Chile Today — Better Off Than Yesterday; Prove ‘Us’ Wrong

Yesterday’s post that discussed the problem with radically raising the Social Security taxable earnings limit was a sneak preview of what will continue to happen if the USA “stays the course” with Social Security: ever-higher taxes, less economic growth, and eventually, a situation similar to the virtually intractable one found in Germany.

A while back, I said that I would defend Chile’s privatized Social Security system (praised here shortly after Augusto Pinochet’s death) beyond the awfully good back-of-the-napkin defense done at that comment.

Well, thanks to this post and this post by George Reisman, I’m interjecting two intermediate and necessary steps in the process.

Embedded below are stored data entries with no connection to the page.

theorem exec_forceRelease (h : (bayAt s b).defrost.state = .hung) : exec (.forceRelease .feeder [bayByte b]) s
    = .next (writeReply .feeder (plain .done) (settle (endEpisode b .forced (taking .feeder s)))) := by
  have hown : forceReleaseOwner [bayByte b] (taking .feeder s)
      = (plain .done, settle (endEpisode b .forced (taking .feeder s))) := by
    rw [forceReleaseOwner_bayByte]
    exact if_pos h
  rw [exec_taken (k := .forceRelease) (owner := forceReleaseOwner [bayByte b]) rfl rfl rfl, hown]

theorem countedOnFeeder_of {d : Defrost} {f : FeederIx} (hc : d.charge = .feeder f) (hs : counted d.state = true) :
    countedOnFeeder d = true := by
  simp [countedOnFeeder, hc, hs]

/-- The end of an episode that gives a feeder back its draw owes a pass (R120). -/
theorem endEpisode_owes (o : DefrostOutcome) (h : countedOnFeeder (bayAt s b).defrost = true) :
    (endEpisode b o s).passDue = true := by
  have hcount : endTriggers s b = true := by simp [endTriggers, h]
  rw [endEpisode_passDue, hcount, Bool.or_true, Bool.true_or]

/-! ## DEPART -/

theorem departBay_eq (h1 : (bayAt s b).defrost.state ≠ .idle) (h2 : (bayAt s b).defrost.state ≠ .hung) :
    departBay b s = endBusiness b .depart (withBayRecord b { bayAt s b with occupancy := .departing } s) := by
  unfold departBay
  split
  · next h => exact absurd h h1
  · next h => exact absurd h h2
  · rfl

theorem departBay_of_idle (h : (bayAt s b).defrost.state = .idle) : departBay b s = becomeVacant b s := by
  unfold departBay
  rw [h]

theorem departBay_of_hung (h : (bayAt s b).defrost.state = .hung) : departBay b s = departHung b s := by
  unfold departBay
  rw [h]

theorem bayAt_becomeVacant_same (b : Bay) (s : State) : bayAt (becomeVacant b s) b = emptiedRecord (bayAt s b) := by
  rw [bayAt_becomeVacant, if_pos rfl]
  rfl

theorem bayAt_departHung (b : Bay) (s : State) : bayAt (departHung b s) b = emptiedRecord (bayAt s b) := by
  rw [departHung, bayAt_becomeVacant_same, owePassIf_eq]
  rfl

/-- A HUNG bay that gives a feeder back its draw owes a pass as it departs (R120, R139). -/
theorem departHung_owes (h : countedOnFeeder (bayAt s b).defrost = true) : (departHung b s).passDue = true := by
  rw [departHung, becomeVacant_eq, owePassIf_eq, h]
  show (s.passDue || true || _) = true
  rw [Bool.or_true, Bool.true_or]

/-- A bay that becomes VACANT, as its record, the arbiter and the pass owed show it. -/
theorem settled_becomeVacant {x : State} (h : settled (becomeVacant b s) x) (hrest : atRest s) :
    settled { withBayRecord b (emptiedRecord (bayAt s b)) s with passDue := (bayAt s b).noDiesel } x := by
  have heq := becomeVacant_eq b s
  refine settled_of_same h ⟨?_, ?_⟩ ?_ ?_ <;> rw [heq]
  · rfl
  · rfl
  · rw [show s.passDue = false from hrest]
    rfl
  · rfl

/-- A bay that becomes VACANT in a change: its record, and what the change leaves of the arbiter and of the other bays. -/
theorem settle_becomeVacant (hrest : atRest s) (b : Bay) :
    let t := settle (becomeVacant b s)
    let passes := s.run.state = .running ∧ (bayAt s b).noDiesel = true
    bayAt t b = emptiedRecord (bayAt s b) ∧ (¬ passes → t.arb = s.arb)
      ∧ (∀ c, c ≠ b → ¬ passes → t.run.state = s.run.state → bayAt t c = bayAt s c)
      ∧ ∀ c, c ≠ b → t.run.state ≠ s.run.state → bayAt t c = { bayAt s c with door := doorLost (bayAt s c).door } := by
  have heq := becomeVacant_eq b s
  have hrun : (becomeVacant b s).run = s.run := by rw [heq]; rfl
  have harb : (becomeVacant b s).arb = s.arb := by rw [heq]; rfl
  have hdue : (becomeVacant b s).passDue = (bayAt s b).noDiesel := by
    rw [heq]
    show (s.passDue || _) = _
    rw [show s.passDue = false from hrest, Bool.false_or]
  have hother : KeepsOthers b s (becomeVacant b s) := (becomeVacant_actsOn b (fun _ => False) s).records
  have hnone (h : ¬ (s.run.state = .running ∧ (bayAt s b).noDiesel = true)) :
      (becomeVacant b s).passDue = false ∨ (becomeVacant b s).run.state ≠ .running := by
    rw [hdue, hrun]
    by_cases hr : s.run.state = .running
    · exact .inl (Bool.eq_false_iff.mpr fun k => h ⟨hr, k⟩)
    · exact .inr hr
  have hpass (h : (becomeVacant b s).passDue = false ∨ (becomeVacant b s).run.state ≠ .running) {c : Bay} (hc : c ≠ b) :
      bayAt (runPass (becomeVacant b s)) c = bayAt s c := by
    rw [bayAt_congr (runPass_of_none h).1, hother c hc]
  refine ⟨settle_emptied (bayAt_becomeVacant_same b s), fun h => ?_, fun c hc h hr => ?_, fun c hc hr => ?_⟩
  · rw [((settled_settle _).2 (hnone h)).1, harb]
  · rcases settle_cases (becomeVacant b s) with ⟨-, k⟩ | ⟨hh, k, -⟩
    · rw [k c, hpass (hnone h) hc]
    · rw [hrun] at hh
      rw [k, hh] at hr
      cases hr
  · rcases settle_cases (becomeVacant b s) with ⟨k, -⟩ | ⟨hh, -, k⟩
    · exact absurd (by rw [k, hrun]) hr
    · rw [k c, hpass (.inr (by rw [hh]; nofun)) hc]
      rfl

/-- A bay made DEPARTING under the event of R145, at the end of the change, where nothing ends at once (R8). -/
theorem settle_departed {v : State} (hv : v = withBayRecord b { bayAt s b with occupancy := .departing } s)
    (hrest : atRest s) : businessEnded .depart .abortedDepart v (settle (endBusiness b .depart v)) b
      ∧ (¬ endsAtOnce s b → (bayAt (settle (endBusiness b .depart v)) b).occupancy = .departing
          ∧ (settle (endBusiness b .depart v)).arb = (endBusiness b .depart v).arb) := by
  have hrestv : atRest v := by rw [hv]; exact hrest
  have hbv : bayAt v b = { bayAt s b with occupancy := .departing } := by rw [hv, bayAt_withBayRecord_same]
  refine ⟨businessEnded_settle (.inr hrestv) .depart, fun hn => ?_⟩
  have hn' : ¬ endsAtOnce v b := by
    rw [endsAtOnce, hbv, hv]
    exact hn
  refine ⟨?_, settle_endBusiness_arb hrestv hn' .depart⟩
  obtain ⟨d, hd⟩ := endBusiness_record (fun k => hn' k.2) .depart
  have hend := (undisturbed_settle (noPassFor_endBusiness (b := b) (.inr hrestv) .depart)).record
  rw [hd, hbv] at hend
  rcases hend with k | k <;> rw [k]
  rfl

end Sys2Proof.Machine

namespace Sys2Proof.Proofs

open Sys2Proof.Machine Sys2Proof.Claims

/-- Settles O49: WITHDRAW is an event of R145, FORCE RELEASE the end of an episode. -/
theorem withdrawAndForceRelease : Obligations.WithdrawAndForceRelease := by
  refine ⟨fun s st hst => ⟨fun b ho h => ?_, fun b hrest h hw => ?_, fun b hrest h hn => ?_, fun b h => ?_, fun x hx => ?_⟩,
    fun s => ⟨fun b h => ?_, fun b h => ?_, fun x hx => ?_⟩⟩
  · have hok : withdrawable (bayAt s b).defrost.state = true := by
      rcases h with h | h | ⟨h, -⟩ <;> rw [h] <;> rfl
    obtain ⟨-, honce, -⟩ := businessEnded_writeReply (businessEnded_settle (s := taking st s) (b := b) (.inl h) .withdraw)
      st (plain .done)
    obtain ⟨hno, -, hd⟩ := honce h
    exact ⟨_, exec_withdraw hst hok, reply_writeReply_done _ _ _, hd ho, hno⟩
  · have hok : withdrawable (bayAt s b).defrost.state = true := by rw [h]; rfl
    obtain ⟨-, -, hsent, -⟩ := businessEnded_writeReply
      (businessEnded_settle (s := taking st s) (b := b) (.inr hrest) .withdraw) st (plain .done)
    refine ⟨_, exec_withdraw hst hok, reply_writeReply_done _ _ _, hsent h hw, ?_⟩
    refine settled_endBusiness_arb (s := taking st s) (b := b) hrest (not_endsAtOnce h nofun nofun fun _ => hw) ?_
    rw [endBusiness_of_sent (s := taking st s) h hw]
    rfl
  · have hok : withdrawable (bayAt s b).defrost.state = true := by rw [h]; rfl
    obtain ⟨-, -, -, hactive, -⟩ := businessEnded_writeReply
      (businessEnded_settle (s := taking st s) (b := b) (.inr hrest) .withdraw) st (plain .done)
    obtain ⟨hd, -, hstop⟩ := hactive h
    refine ⟨_, exec_withdraw hst hok, reply_writeReply_done _ _ _, hd, ?_, hstop hn⟩
    refine settled_endBusiness_arb (s := taking st s) (b := b) hrest (not_endsAtOnce h nofun nofun nofun) ?_
    rw [endBusiness_of_active (s := taking st s) h, stopEpisode_arb]
    rfl
  · have hp : permitted .withdraw st = true := by rcases hst with rfl | rfl <;> rfl
    refine exec_refused (k := .withdraw) (owner := withdrawOwner [bayByte b]) rfl hp rfl ?_
    rw [withdrawOwner_bayByte]
    refine if_neg ?_
    show ¬ withdrawable (bayAt s b).defrost.state = true
    rcases h with h | h | h <;> rw [h] <;> nofun
  · have hp : permitted .withdraw st = true := by rcases hst with rfl | rfl <;> rfl
    exact exec_refused (k := .withdraw) (owner := withdrawOwner [x]) rfl hp rfl (withdrawOwner_of_noBay hx _)
  · have hno := inNoCollection_endEpisode b .forced (taking .feeder s)
    have hafter := undisturbed_settle (noPassFor_of_inNoCollection hno)
    have hrecord := bayAt_endEpisode b .forced (taking .feeder s)
    refine ⟨_, exec_forceRelease h, reply_writeReply_done _ _ _, ?_, fun ho => ?_, fun ho => ?_,
      settled_writeReply_settle _ _ _, fun f hf => ?_⟩
    · obtain ⟨hq, ha, hs⟩ := hno
      exact ⟨fun q hq' hb => hq q ((hafter.queue q hb).mp hq') hb, fun hb => ha (hafter.active.mp hb),
        fun ⟨f, e, he, hb⟩ => hs ⟨f, e, (hafter.stack f e hb).mp he, hb⟩⟩
    · rw [if_neg (show ¬ (bayAt (taking .feeder s) b).occupancy = .departing from ho)] at hrecord
      rw [bayAt_congr (writeReply_bays _ _ _)]
      have hend := hafter.record
      rw [hrecord] at hend
      rcases hend with k | k <;> rw [k] <;> exact ⟨rfl, rfl⟩
    · rw [if_pos (show (bayAt (taking .feeder s) b).occupancy = .departing from ho)] at hrecord
      rw [bayAt_congr (writeReply_bays _ _ _)]
      exact settle_emptied (r := bayAt s b) hrecord
    · exact endEpisode_owes .forced (countedOnFeeder_of (d := (bayAt s b).defrost) hf (by rw [h]; rfl))
  · refine exec_refused (k := .forceRelease) (owner := forceReleaseOwner [bayByte b]) rfl rfl rfl ?_
    rw [forceReleaseOwner_bayByte]
    exact if_neg h
  · exact exec_refused (k := .forceRelease) (owner := forceReleaseOwner [x]) rfl rfl rfl (forceReleaseOwner_of_noBay hx _)

/-- Settles O18: an IDLE or HUNG bay is emptied, any other becomes DEPARTING under the event of R145. -/
theorem departFollowsDefrostState : Obligations.DepartFollowsDefrostState := by
  refine ⟨fun s b hrest ho => ?_, fun s b h1 h2 => ?_, fun s x hx => ?_⟩
  · have hrun : (departBay b (taking .gate s)).run = s.run := (departBay_actsOn b (fun _ => False) _).run
    have heq (h1 : (bayAt s b).defrost.state ≠ .idle) (h2 : (bayAt s b).defrost.state ≠ .hung) :=
      departBay_eq (s := taking .gate s) (b := b) h1 h2
    have hdepart := settle_departed (s := taking .gate s) (b := b) rfl hrest
    generalize hv : withBayRecord b { bayAt (taking .gate s) b with occupancy := .departing } (taking .gate s) = v
      at heq hdepart
    have hbv : bayAt v b = { bayAt s b with occupancy := .departing } := by rw [← hv, bayAt_withBayRecord_same]; rfl
    have hdef : (bayAt v b).defrost = (bayAt s b).defrost := by rw [hbv]
    have hstack : onAStack v b ↔ onAStack s b := by unfold onAStack feederAt; rw [← hv]; rfl
    have hwaits : startWaits v b ↔ startWaits s b := by unfold startWaits; rw [← hv]; rfl
    have hnoOrder : noOrder v b ↔ noOrder s b := by unfold noOrder; rw [← hv]; rfl
    obtain ⟨⟨-, honce, hsent, hactive, hoff, hon⟩, hstay⟩ := hdepart
    rw [hdef] at hsent hactive hoff hon
    refine ⟨_, exec_depart ho, reply_writeReply_done _ _ _, fun h => ?_, fun h => ?_, fun h => ?_, fun h _ => ?_,
      fun h => ⟨?_, fun f hf => ?_⟩, fun h => ?_, fun h hn => ?_, fun h hw => ?_, fun h hs => ?_, fun h hs => ?_⟩
    · have hvacant := settle_becomeVacant (s := taking .gate s) hrest b
      rw [departBay_of_idle (s := taking .gate s) h]
      obtain ⟨h1, h2, h3, h4⟩ := hvacant
      exact ⟨h1, h2, h3, h4, settled_becomeVacant (settled_writeReply_settle _ _ _) hrest⟩
    · have hhalt := settle_run_halting (s := departBay b (taking .gate s)) (by rw [hrun]; exact h)
      rw [hrun] at hhalt
      exact hhalt
    · exact (settle_run_of_ne (by rw [hrun]; exact h)).trans hrun
    · rw [departBay_of_hung (s := taking .gate s) h]
      rw [bayAt_congr (writeReply_bays _ _ _)]
      exact settle_emptied (r := bayAt s b) (bayAt_departHung b (taking .gate s))
    · rw [departBay_of_hung (s := taking .gate s) h]
      exact settled_writeReply_settle _ _ _
    · exact departHung_owes (countedOnFeeder_of (d := (bayAt s b).defrost) hf (by rw [h]; rfl))
    · have hstate : (bayAt s b).defrost.state ≠ .idle ∧ (bayAt s b).defrost.state ≠ .hung := by
        rcases h with h | h | ⟨h, -⟩ <;> rw [h] <;> exact ⟨nofun, nofun⟩
      rw [heq hstate.1 hstate.2]
      have h' : endsAtOnce v b := by
        rw [endsAtOnce, hdef, hwaits]
        exact h
      obtain ⟨hno, hempty, -⟩ := honce h'
      rw [hbv] at hempty
      exact ⟨hempty rfl, hno⟩
    · rw [heq (by rw [h]; nofun) (by rw [h]; nofun)]
      obtain ⟨hd, ha, hstop⟩ := hactive h
      exact ⟨(hstay (not_endsAtOnce h nofun nofun nofun)).1, congrArg Defrost.state hd, congrArg Defrost.reason hd, ha,
        hstop (hnoOrder.mpr hn)⟩
    · rw [heq (by rw [h]; nofun) (by rw [h]; nofun)]
      exact ⟨(hstay (not_endsAtOnce h nofun nofun fun _ => hw)).1, hsent h (hwaits.not.mpr hw)⟩
    · rw [heq (by rw [h]; nofun) (by rw [h]; nofun)]
      exact ⟨(hstay (not_endsAtOnce h nofun nofun nofun)).1, hoff h (hstack.not.mpr hs)⟩
    · rw [heq (by rw [h]; nofun) (by rw [h]; nofun)]
      obtain ⟨hocc, harb⟩ := hstay (not_endsAtOnce h nofun nofun nofun)
      refine ⟨hocc, (hon h (hstack.mpr hs)).1, fun f => ?_⟩
      have hrecorded : (settle (endBusiness b .depart v)).arb = (recordEnd b .depart v).arb := by
        rw [harb, endBusiness_of_stopping_on (by rw [hdef]; exact h) (hstack.mpr hs)]
      show ((settle (endBusiness b .depart v)).arb.feeders[f.val]).stack = _
      rw [hrecorded]
      show (feederAt (recordEnd b .depart v) f).stack = _
      rw [feederAt_recordEnd, ← hv]
      rfl
  · refine exec_refused (k := .depart) (owner := departOwner [bayByte b]) rfl rfl rfl ?_
    rw [departOwner_bayByte]
    exact if_neg (not_or.mpr ⟨h1, h2⟩)
  · exact exec_refused (k := .depart) (owner := departOwner [x]) rfl rfl rfl (departOwner_of_noBay hx _)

I’ll dig into the alleged present difficulties in Chile’s retirement system, (even though, after 25 years, no one in Chile advocates going back to the old statist model, which was essentially the Social Security system the US has, i.e., the one that is heading for the cliff), AFTER these two items are addressed:

  • Step 1 — Acknowledge the fundamental truth about what Reisman has to say in his two posts regarding what Pinochet accomplished. Particularly, acknowledge that what he installed and eventually transitioned to was an improvement on what his predecessor Allende had “accomplished” and was on his way to installing (i.e., a Castro-like dictatorship). If you can’t admit to the fact that what Pinochet did netted out to a good/less bad thing, then you won’t acknowledge the essential reality of Chile’s history. What’s the point of holding a discussion with those who hold to such demonstrable ignorance. The Chilean retirement system debate then becomes a relatively minor diversion not worthy of serious discussion with someone who otherwise won’t admit the obvious.
  • Step 2 — Fix, in the body of the post, the obvious error made by “staff” where he claims that only 10% of Chile’s population has adequate retirement coverage. Even by the twisted logic of Chile’s quoted politicians and the New York Times in the article cited, it’s 30%. Fix it, in the body of THAT POST, and I’ll start digging some more. I’ve already proven that a majority, and perhaps a substantial one, has adequate retirement coverage. If the post isn’t modified, then I’ll assume that the site’s new proprietor chief propagandist is not legitimately interested in getting an answer, and I’ll consider it a non-negotiated surrender.